What needs to be done:
Please set down the line that contains "to a state -/" and every line below it through the last, exactly as written, with no other lines.

Collected data entries
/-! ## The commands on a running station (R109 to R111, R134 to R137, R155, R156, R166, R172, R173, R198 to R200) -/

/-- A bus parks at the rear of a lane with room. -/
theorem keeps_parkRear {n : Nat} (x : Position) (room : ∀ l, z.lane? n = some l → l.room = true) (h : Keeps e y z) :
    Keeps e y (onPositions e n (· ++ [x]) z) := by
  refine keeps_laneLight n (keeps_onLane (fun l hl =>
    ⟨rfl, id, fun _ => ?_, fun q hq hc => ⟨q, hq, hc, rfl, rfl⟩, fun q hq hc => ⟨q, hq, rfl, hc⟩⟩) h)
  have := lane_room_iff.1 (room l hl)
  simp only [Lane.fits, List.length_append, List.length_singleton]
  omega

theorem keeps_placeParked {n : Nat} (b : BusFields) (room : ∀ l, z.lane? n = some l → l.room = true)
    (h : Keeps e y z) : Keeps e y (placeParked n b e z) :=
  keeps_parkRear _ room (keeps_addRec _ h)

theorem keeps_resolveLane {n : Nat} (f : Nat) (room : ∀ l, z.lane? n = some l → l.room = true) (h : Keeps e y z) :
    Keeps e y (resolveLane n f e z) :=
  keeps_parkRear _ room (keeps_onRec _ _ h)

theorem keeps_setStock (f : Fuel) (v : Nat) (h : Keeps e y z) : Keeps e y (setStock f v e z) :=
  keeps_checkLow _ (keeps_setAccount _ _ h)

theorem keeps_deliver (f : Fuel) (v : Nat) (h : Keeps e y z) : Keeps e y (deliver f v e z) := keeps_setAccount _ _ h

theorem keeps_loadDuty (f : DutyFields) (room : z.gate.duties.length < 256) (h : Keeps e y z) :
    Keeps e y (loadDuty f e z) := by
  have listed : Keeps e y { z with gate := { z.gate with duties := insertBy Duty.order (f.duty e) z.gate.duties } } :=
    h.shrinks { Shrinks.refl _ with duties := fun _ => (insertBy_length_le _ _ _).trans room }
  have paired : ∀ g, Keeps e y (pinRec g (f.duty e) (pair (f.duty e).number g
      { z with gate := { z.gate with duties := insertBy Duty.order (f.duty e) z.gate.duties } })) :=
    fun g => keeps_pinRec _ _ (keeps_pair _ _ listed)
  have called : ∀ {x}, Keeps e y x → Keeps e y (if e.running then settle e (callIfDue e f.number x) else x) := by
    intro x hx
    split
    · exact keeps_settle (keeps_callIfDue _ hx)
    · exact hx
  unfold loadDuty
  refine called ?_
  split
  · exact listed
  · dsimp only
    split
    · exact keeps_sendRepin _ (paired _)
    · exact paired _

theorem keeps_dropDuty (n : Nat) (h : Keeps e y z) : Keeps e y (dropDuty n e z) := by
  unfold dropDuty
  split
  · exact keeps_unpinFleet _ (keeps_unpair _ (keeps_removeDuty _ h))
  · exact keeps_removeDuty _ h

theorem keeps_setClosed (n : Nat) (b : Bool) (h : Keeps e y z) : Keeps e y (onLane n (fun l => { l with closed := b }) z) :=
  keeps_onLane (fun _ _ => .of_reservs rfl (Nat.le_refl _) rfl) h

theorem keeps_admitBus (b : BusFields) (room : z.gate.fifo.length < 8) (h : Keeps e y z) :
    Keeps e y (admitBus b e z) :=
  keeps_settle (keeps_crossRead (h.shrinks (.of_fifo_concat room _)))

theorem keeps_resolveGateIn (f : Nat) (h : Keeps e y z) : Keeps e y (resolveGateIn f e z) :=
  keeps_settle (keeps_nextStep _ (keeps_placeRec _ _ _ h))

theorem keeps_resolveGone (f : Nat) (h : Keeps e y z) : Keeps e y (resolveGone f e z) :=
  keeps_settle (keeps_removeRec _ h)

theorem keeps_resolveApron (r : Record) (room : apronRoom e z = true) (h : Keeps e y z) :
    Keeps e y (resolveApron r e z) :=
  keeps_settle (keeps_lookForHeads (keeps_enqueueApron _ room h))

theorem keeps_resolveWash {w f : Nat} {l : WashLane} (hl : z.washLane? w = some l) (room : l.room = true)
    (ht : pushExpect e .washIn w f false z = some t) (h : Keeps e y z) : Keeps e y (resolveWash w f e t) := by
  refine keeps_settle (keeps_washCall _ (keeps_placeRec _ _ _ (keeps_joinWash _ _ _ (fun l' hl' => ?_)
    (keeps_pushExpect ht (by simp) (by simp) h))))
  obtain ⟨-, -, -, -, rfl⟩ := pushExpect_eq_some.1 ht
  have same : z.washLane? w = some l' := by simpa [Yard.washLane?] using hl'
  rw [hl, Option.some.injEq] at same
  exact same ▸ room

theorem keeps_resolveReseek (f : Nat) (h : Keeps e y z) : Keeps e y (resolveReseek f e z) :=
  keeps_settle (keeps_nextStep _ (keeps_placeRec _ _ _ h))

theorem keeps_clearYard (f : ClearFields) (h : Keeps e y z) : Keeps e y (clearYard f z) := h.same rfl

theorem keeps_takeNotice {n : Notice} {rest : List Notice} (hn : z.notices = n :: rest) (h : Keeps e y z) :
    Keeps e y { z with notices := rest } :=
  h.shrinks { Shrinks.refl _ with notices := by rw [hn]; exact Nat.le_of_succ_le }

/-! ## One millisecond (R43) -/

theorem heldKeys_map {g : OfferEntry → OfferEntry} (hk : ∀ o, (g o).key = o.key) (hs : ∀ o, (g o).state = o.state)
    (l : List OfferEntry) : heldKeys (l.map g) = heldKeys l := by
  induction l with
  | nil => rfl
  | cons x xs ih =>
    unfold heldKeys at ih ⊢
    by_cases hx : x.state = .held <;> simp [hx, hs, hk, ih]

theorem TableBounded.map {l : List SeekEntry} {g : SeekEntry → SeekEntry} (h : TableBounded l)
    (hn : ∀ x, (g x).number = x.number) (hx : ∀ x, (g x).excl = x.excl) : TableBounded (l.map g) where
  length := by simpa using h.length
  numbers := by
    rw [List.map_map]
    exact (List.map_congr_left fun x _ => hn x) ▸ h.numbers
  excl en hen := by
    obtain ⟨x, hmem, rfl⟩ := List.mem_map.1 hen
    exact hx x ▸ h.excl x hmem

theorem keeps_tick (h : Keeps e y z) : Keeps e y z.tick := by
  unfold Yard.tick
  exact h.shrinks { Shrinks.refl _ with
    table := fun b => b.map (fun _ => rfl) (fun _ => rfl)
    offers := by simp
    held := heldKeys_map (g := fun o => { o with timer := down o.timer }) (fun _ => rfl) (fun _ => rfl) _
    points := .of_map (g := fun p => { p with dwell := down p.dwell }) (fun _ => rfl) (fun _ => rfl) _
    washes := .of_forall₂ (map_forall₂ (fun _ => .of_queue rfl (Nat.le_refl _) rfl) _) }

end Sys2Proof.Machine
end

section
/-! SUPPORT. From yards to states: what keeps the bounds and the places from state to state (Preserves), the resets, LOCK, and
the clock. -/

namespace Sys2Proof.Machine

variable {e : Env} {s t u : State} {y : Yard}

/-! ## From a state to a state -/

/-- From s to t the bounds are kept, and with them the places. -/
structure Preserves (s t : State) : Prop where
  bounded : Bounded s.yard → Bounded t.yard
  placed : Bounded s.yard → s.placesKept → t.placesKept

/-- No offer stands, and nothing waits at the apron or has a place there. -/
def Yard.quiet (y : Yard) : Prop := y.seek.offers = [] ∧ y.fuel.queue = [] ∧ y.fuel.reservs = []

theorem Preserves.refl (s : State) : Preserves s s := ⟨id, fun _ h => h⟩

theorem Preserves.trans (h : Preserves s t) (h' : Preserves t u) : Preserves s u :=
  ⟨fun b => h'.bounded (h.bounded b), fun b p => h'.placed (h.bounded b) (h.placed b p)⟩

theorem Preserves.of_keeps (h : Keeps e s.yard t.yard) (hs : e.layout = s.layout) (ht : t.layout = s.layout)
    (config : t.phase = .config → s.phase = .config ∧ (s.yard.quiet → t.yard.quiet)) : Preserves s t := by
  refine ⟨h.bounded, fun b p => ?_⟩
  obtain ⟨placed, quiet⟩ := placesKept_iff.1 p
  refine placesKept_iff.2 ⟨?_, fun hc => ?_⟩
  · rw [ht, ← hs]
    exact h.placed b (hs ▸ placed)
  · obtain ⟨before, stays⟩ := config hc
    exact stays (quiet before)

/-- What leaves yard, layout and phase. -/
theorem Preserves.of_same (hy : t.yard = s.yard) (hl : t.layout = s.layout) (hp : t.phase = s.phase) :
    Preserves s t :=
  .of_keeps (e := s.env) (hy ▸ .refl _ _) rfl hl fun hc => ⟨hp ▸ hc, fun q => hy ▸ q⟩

Response area:
/-! ## From a state to a state -/

/-- From s to t the bounds are kept, and with them the places. -/
structure Preserves (s t : State) : Prop where
  bounded : Bounded s.yard → Bounded t.yard
  placed : Bounded s.yard → s.placesKept → t.placesKept

/-- No offer stands, and nothing waits at the apron or has a place there. -/
def Yard.quiet (y : Yard) : Prop := y.seek.offers = [] ∧ y.fuel.queue = [] ∧ y.fuel.reservs = []

theorem Preserves.refl (s : State) : Preserves s s := ⟨id, fun _ h => h⟩

theorem Preserves.trans (h : Preserves s t) (h' : Preserves t u) : Preserves s u :=
  ⟨fun b => h'.bounded (h.bounded b), fun b p => h'.placed (h.bounded b) (h.placed b p)⟩

theorem Preserves.of_keeps (h : Keeps e s.yard t.yard) (hs : e.layout = s.layout) (ht : t.layout = s.layout)
    (config : t.phase = .config → s.phase = .config ∧ (s.yard.quiet → t.yard.quiet)) : Preserves s t := by
  refine ⟨h.bounded, fun b p => ?_⟩
  obtain ⟨placed, quiet⟩ := placesKept_iff.1 p
  refine placesKept_iff.2 ⟨?_, fun hc => ?_⟩
  · rw [ht, ← hs]
    exact h.placed b (hs ▸ placed)
  · obtain ⟨before, stays⟩ := config hc
    exact stays (quiet before)

/-- What leaves yard, layout and phase. -/
theorem Preserves.of_same (hy : t.yard = s.yard) (hl : t.layout = s.layout) (hp : t.phase = s.phase) :
    Preserves s t :=
  .of_keeps (e := s.env) (hy ▸ .refl _ _) rfl hl fun hc => ⟨hp ▸ hc, fun q => hy ▸ q⟩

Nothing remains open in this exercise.